(Dataset records begins)

-- ==== Sys2Proof/Config.lean ====
section
/-!
DEFINITION. What the spec leaves open: constants with no body, of which no proof can see a value. Where the spec names an
outside standard for a computation and gives only its inputs and outputs, the computation is such a constant of the actual
inputs (log entry 9); where it leaves a pick open, the pick is Config.free applied to a counter of State (log entry 5).
-/

namespace Sys2Proof

/-- What a regulatory image gives for one transmit port of LIM_PORTSEL, R331: the declared gain and the conducted limit in
0.25 dB, and the permitted ranges in kHz. -/
structure PortImg where
  gain : Int
  cond : Int
  ranges : List (Nat × Nat)
  deriving DecidableEq, Repr, Inhabited

/-- The EIRP limit and the EIRP density limit per MHz of a frequency range, in 0.25 dB, R331. -/
structure EirpImg where
  lo : Nat
  hi : Nat
  eirp : Int
  psd : Int
  deriving DecidableEq, Repr, Inhabited

/-- A duty meter, R331: its range in kHz, its window in s, its limit in µs. -/
structure MeterImg where
  lo : Nat
  hi : Nat
  window : Nat
  limit : Nat
  deriving DecidableEq, Repr, Inhabited

/-- A listen-before-talk range, R331: the listen time in µs, the threshold in 0.25 dBm, the acknowledgement exemption. -/
structure LbtImg where
  lo : Nat
  hi : Nat
  listen : Nat
  thr : Int
  ackEx : Bool
  deriving DecidableEq, Repr, Inhabited

/-- What a regulatory image gives, R331: bw is the occupied bandwidth in kHz by mesh mode code; removed the WLAN channels it
removes as (radio, width code, channel); cut the cut margin in 0.25 dB; ed the WLAN energy thresholds in dBm by radio; lpi and
sp the 6 GHz classes it permits with their EIRP and density limits in 0.25 dB. -/
structure RegImage where
  region : Nat
  ports : List PortImg
  eirp : List EirpImg
  bw : List (Nat × Nat)
  removed : List (Nat × Nat × Nat)
  meters : List MeterImg
  lbt : List LbtImg
  cut : Option Int
  ed : List (Option Int)
  lpi : Option (Int × Int)
  sp : Option (Int × Int)
  deriving DecidableEq, Repr, Inhabited

/-- A fresh value the spec leaves open, by the counter State.free (log entry 5). -/
opaque Config.free : Nat → Nat

/-- The minor revision a window's ID gives: any value, R62. -/
opaque Config.minor : Nat → Nat

/-- The boot ROM's octets, by address: the spec gives its range and not its content, R54. -/
opaque Config.rom : Nat → BitVec 8

/-- The content of a regulatory image by its body octets, R331: the spec names the content and not its layout. -/
opaque Config.image : List (BitVec 8) → RegImage

/-- The address and value pairs of a default register set by its body octets, R325: the spec names the content and not its
layout. -/
opaque Config.regSet : List (BitVec 8) → List (Nat × Nat)

/-- The engine program banks that a default register set loads, by 2 * coach + bank, R325, R385. -/
opaque Config.regProg : List (BitVec 8) → (bank : Nat) → List (BitVec 8)

/-- Whether the standard defines an MCS for a SUN OFDM option, R128. -/
opaque Config.ofdmMcs : (option mcs : Nat) → Bool

/-- What IEEE 802.15.4 reads in a PSDU (R156, R177 to R180), as mac154 of Machine/Mac154.lean reads it: whether the FCS is valid; the kind (0 enhanced beacon, 1 data,
2 enhanced acknowledgement, 3 MAC command, 4 other); the acknowledgement request; the PAN identifiers; address modes (0 none, 1
short, 2 extended) and addresses; the sequence number; the auxiliary security header; header IEs as (vendor identifier, content
after it); the Time Correction in µs; the ASN of a synchronisation IE. -/
structure Mac154 where
  fcs : Bool
  kind : Nat
  ackReq : Bool
  dstPan : Option Nat
  dstMode : Nat
  dst : Nat
  srcMode : Nat
  src : Nat
  seq : Option Nat
  secured : Bool
  keyMode : Nat
  keyIdx : Nat
  count : Nat
  ies : List (Nat × List (BitVec 8))
  tc : Option Int
  asn : Option Nat
  deriving DecidableEq, Repr, Inhabited

/-- A frame secured at MIC-32 under a key, with the TSCH nonce of an extended address and an ASN, R156. -/
opaque Config.meshSecure : (key : List (BitVec 8)) → (ext asn : Nat) → (frame : List (BitVec 8)) → List (BitVec 8)

/-- The air time in ns of the PHR and a PSDU of n octets in a mode other than plain two-level SUN FSK, R158. -/
opaque Config.meshAir : (mode n : Nat) → Nat

/-- The air time in ns of the preamble and SFD in a mode other than plain two-level SUN FSK, by mode and preamble octets, R129. -/
opaque Config.meshPre : (mode pre : Nat) → Nat

/-- The period in ns of the short training field of a SUN OFDM mode, R132. -/
opaque Config.stfNs : (mode : Nat) → Nat

/-- SHA-384, R322. -/
opaque Config.sha384 : List (BitVec 8) → List (BitVec 8)

/-- ECDSA over P-384: whether a signature of a digest verifies under a public key, R322. -/
opaque Config.ecdsa : (key sig digest : List (BitVec 8)) → Bool

/-- The digest the boot ROM holds: Rondaek's regulatory key, R323. -/
opaque Config.regKey : List (BitVec 8)

/-- The digest a root record's body holds for key n: 0 boot, 1 enrolment, 2 root, 3 debug: R323, R337. -/
opaque Config.rootKey : List (BitVec 8) → Nat → List (BitVec 8)

/-- This die's identifier, in the device record, R319. -/
opaque Config.dieId : Nat

/-- The key an enrolment entry unwraps to with this die's private key, by the request's ephemeral key and the 40 wrapped
octets: R328. -/
opaque Config.unwrap : (ephemeral wrapped : List (BitVec 8)) → Option (List (BitVec 8))

/-- CCM* of a mesh frame, R327, R329: the opened frame by key, ASN, and the frame from its MAC header; none when the integrity
code fails. -/
opaque Config.ccmOpen : (key : List (BitVec 8)) → (asn : Nat) → (frame : List (BitVec 8)) → Option (List (BitVec 8))

/-- CCM* of a mesh frame, R330: the secured frame by key, ASN, outgoing counter and frame. -/
opaque Config.ccmSeal : (key : List (BitVec 8)) → (asn count : Nat) → (frame : List (BitVec 8)) → List (BitVec 8)

/-- GCMP-256 of an MPDU, R327, R329. -/
opaque Config.gcmpOpen : (key frame : List (BitVec 8)) → Option (List (BitVec 8))

/-- GCMP-256 of an MPDU, R330. -/
opaque Config.gcmpSeal : (key : List (BitVec 8)) → (count : Nat) → (frame : List (BitVec 8)) → List (BitVec 8)

/-- IEEE 802.1AE of a frame with a 128-bit or 256-bit key, R327, R329. -/
opaque Config.macsecOpen : (key frame : List (BitVec 8)) → Option (List (BitVec 8))

/-- IEEE 802.1AE of a frame, R330. -/
opaque Config.macsecSeal : (key : List (BitVec 8)) → (count : Nat) → (frame : List (BitVec 8)) → List (BitVec 8)

/-- The time in ns of a WLAN PPDU as IEEE 802.11 computes it, by format in the code of R206, MCS, streams, resource-unit size code and
PSDU octets, R211, R221; that of a non-HT PPDU at 6 Mb/s is nonHtAir. -/
opaque Config.ppduAir : (fmt mcs nss ru octets : Nat) → Nat

/-- The time in ns of what answers a plan step, from SIFS before it, by step kind and number of users, R220. -/
opaque Config.respAir : (kind users : Nat) → Nat

/-- The time in ns of what a TRIG, BSRP or SOUND step sends, by kind and number of users, R220. -/
opaque Config.trigAir : (kind users : Nat) → Nat

/-- Whether IEEE 802.11 allows a puncturing pattern for a width code, R196, R212. -/
opaque Config.puncOk : (width mask : Nat) → Bool

/-- The minimum wake time in µs that IEEE 802.3 gives for a lane mode, R299. -/
opaque Config.wakeMin : (mode : Nat) → Nat

end Sys2Proof
end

(Dataset records ends)

How to complete this task. Filter the entries above down to the lines that hold the word "layout", and copy those lines.

Exercise result.
/-- The content of a regulatory image by its body octets, R331: the spec names the content and not its layout. -/
layout. -/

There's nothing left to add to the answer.